French research Institute

The Institut d'Astrophysique de Paris (translated: Paris Institute of Astrophysics) is a research institute in Paris, France. The Institute is part of the Sorbonne University and is associated with the CNRS Centre national de la recherche scientifique. It is located at 98bis, Boulevard Arago Il in the 14th arrondissement of Paris, adjacent to the Paris Observatory.

== History ==
The IAP was created in 1936 by the French ministry of education under Jean Zay, initially for the purpose of processing data received from the Observatory of Haute-Provence, which was created at the same time.

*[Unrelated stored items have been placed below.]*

-- ==== Sys2Proof/Laws/PerInstr.lean ====
section
/-!
SUPPORT. A fact about every instruction as syntax: its packet is 8 bytes whose byte 1 is its selector, one of the
eight defined ones (30_encoding.md R70, R72).
-/

namespace Sys2Proof.Laws

/-- The packet's length, its selector byte, and the selector's range. -/
def PacketForm.Statement (i : Instr) : Prop :=
  (encode i).length = 8 ∧ (encode i)[1]? = some i.sel ∧ i.sel.toNat ≤ 7

theorem PacketForm.echo (f : SetupFields) : PacketForm.Statement (.echo f) :=
  ⟨rfl, rfl, Nat.le_of_ble_eq_true rfl⟩

theorem PacketForm.getCapabilities (f : SetupFields) : PacketForm.Statement (.getCapabilities f) :=
  ⟨rfl, rfl, Nat.le_of_ble_eq_true rfl⟩

theorem PacketForm.setClockPeriod (f : SetupFields) : PacketForm.Statement (.setClockPeriod f) :=
  ⟨rfl, rfl, Nat.le_of_ble_eq_true rfl⟩

theorem PacketForm.getStatus (f : SetupFields) : PacketForm.Statement (.getStatus f) :=
  ⟨rfl, rfl, Nat.le_of_ble_eq_true rfl⟩

theorem PacketForm.i2cIo (f : SetupFields) : PacketForm.Statement (.i2cIo f) :=
  ⟨rfl, rfl, Nat.le_of_ble_eq_true rfl⟩

theorem PacketForm.i2cIoBegin (f : SetupFields) : PacketForm.Statement (.i2cIoBegin f) :=
  ⟨rfl, rfl, Nat.le_of_ble_eq_true rfl⟩

theorem PacketForm.i2cIoEnd (f : SetupFields) : PacketForm.Statement (.i2cIoEnd f) :=
  ⟨rfl, rfl, Nat.le_of_ble_eq_true rfl⟩

theorem PacketForm.i2cIoBeginEnd (f : SetupFields) : PacketForm.Statement (.i2cIoBeginEnd f) :=
  ⟨rfl, rfl, Nat.le_of_ble_eq_true rfl⟩

end Sys2Proof.Laws
end

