-- ==== Sys2Proof/Tests/Slice0.lean ====
section
/-!
SUPPORT. The model's own tests: the vectors of 95_test_vectors.md (each test names its vector), one step on a small
state each, and for every statement with hypotheses a state and operands that meet them all.
-/

namespace Sys2Proof.Tests

open Sys2Proof.Machine Sys2Proof.Safety

/-! ### Small states -/

/-- The reset state with the agents' next answers and the host's next events given. -/
def given (ds : List Level) (ins : List Input) : State :=
  { State.reset with bus := { Bus.reset with busAnswers := ds }, inputs := ins }

/-- The held bus (R193) with the BUS agent's next answers given. -/
def heldBus (ds : List Level) : Bus :=
  { Bus.reset with sclOut := .low, busPhase := .busActive, busAnswers := ds }

/-- A transfer of `len` bytes to 0x50, `done` of them moved, on the held bus, in `phase`. -/
def pending (ph : Phase) (dir : Direction) (endBit : Bool) (len done : Half) (ds : List Level) (ins : List Input) :
    State :=
  { State.reset with
    bus := heldBus ds
    status := 1#8
    phase := ph
    pend := { beginBit := true, endBit := endBit, dir := dir, addr := 0x50#7, len := len, done := done }
    inputs := ins }

/-- Where a step leads (every step of this machine is a next state). -/
def after (s : State) : State :=
  match step s with
  | .next t => t
  | .fault _ => s
  | .refused _ => s

/-- The setup of an assembler line as an input. -/
def line (l : AsmLine) : Input := .host (.setup l.request)

/-- A request with these selector, value, index and length. -/
def req (sel : Byte) (value index length : Half) : Input := .host (.setup ⟨0xC1#8, sel, value, index, length⟩)

/-- `SDA↓`. -/
def dDn : BusEvent := .set .sda .low
/-- `SDA↑`. -/
def dUp : BusEvent := .set .sda .high
/-- `SCL↓`. -/
def cDn : BusEvent := .set .scl .low
/-- `SCL↑`. -/
def cUp : BusEvent := .set .scl .high

/-! ### Well-formedness: each check refuses a term -/

/-- R71: `IO.B.E W 0x50, 2` as a conforming host sends it. -/
theorem test_wf_accepts : (Instr.i2cIoBeginEnd ⟨0x41#8, 0#16, 0x50#16, 2#16⟩).wf = true := by decide

/-- H5: a standard request is not a vendor request. -/
theorem test_wf_refuses_standard_request : (Instr.echo ⟨0x81#8, 0#16, 0#16, 2#16⟩).wf = false := by decide

/-- H5: a vendor request to the device. -/
theorem test_wf_refuses_device_recipient : (Instr.echo ⟨0xC0#8, 0#16, 0#16, 2#16⟩).wf = false := by decide

/-- H4: an IN transfer with the direction flag of a write. -/
theorem test_wf_refuses_wrong_direction : (Instr.i2cIoEnd ⟨0xC1#8, 0#16, 0x50#16, 2#16⟩).wf = false := by decide

/-! ### Decoding: packets written out from the spec -/

/-- E1. -/
theorem test_decode_echo :
    decode [0xC1#8, 0x00#8, 0x34#8, 0x12#8, 0x00#8, 0x00#8, 0x02#8, 0x00#8] =
      .ok (.echo ⟨0xC1#8, 0x1234#16, 0#16, 2#16⟩) := rfl

/-- Q5 as a packet (R70). -/
theorem test_decode_get_capabilities :
    decode [0xC1#8, 0x01#8, 0x00#8, 0x00#8, 0x00#8, 0x00#8, 0x04#8, 0x00#8] =
      .ok (.getCapabilities ⟨0xC1#8, 0#16, 0#16, 4#16⟩) := rfl

/-- Q8 as a packet (R70, R71). -/
theorem test_decode_set_clock_period :
    decode [0x41#8, 0x02#8, 0x0A#8, 0x00#8, 0x00#8, 0x00#8, 0x00#8, 0x00#8] =
      .ok (.setClockPeriod ⟨0x41#8, 10#16, 0#16, 0#16⟩) := rfl

/-- P1, request 3. -/
theorem test_decode_get_status :
    decode [0xC1#8, 0x03#8, 0x00#8, 0x00#8, 0x00#8, 0x00#8, 0x01#8, 0x00#8] =
      .ok (.getStatus ⟨0xC1#8, 0#16, 0#16, 1#16⟩) := rfl

/-- E4: length is little-endian. -/
theorem test_decode_i2c_io :
    decode [0xC1#8, 0x04#8, 0x01#8, 0x00#8, 0x50#8, 0x00#8, 0x00#8, 0x01#8] =
      .ok (.i2cIo ⟨0xC1#8, 1#16, 0x50#16, 256#16⟩) := rfl

/-- P3, request 1. -/
theorem test_decode_i2c_io_begin :
    decode [0x41#8, 0x05#8, 0x00#8, 0x00#8, 0x50#8, 0x00#8, 0x01#8, 0x00#8] =
      .ok (.i2cIoBegin ⟨0x41#8, 0#16, 0x50#16, 1#16⟩) := rfl

/-- E3. -/
theorem test_decode_i2c_io_end :
    decode [0xC1#8, 0x06#8, 0x01#8, 0x00#8, 0x50#8, 0x00#8, 0x02#8, 0x00#8] =
      .ok (.i2cIoEnd ⟨0xC1#8, 1#16, 0x50#16, 2#16⟩) := rfl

Construction of the building started on 6 January 1938. On 15 June 1939, Henri Mineur became the institute's first director. IAP scientists were at first located in Paris Observatory, then in the École normale supérieure de Paris before arriving in the current building in 1944 which was finally completed in 1952.

==Current research==
The IAP includes 160 researchers, engineers, technicians, and administrators and regularly welcomes many visitors and students.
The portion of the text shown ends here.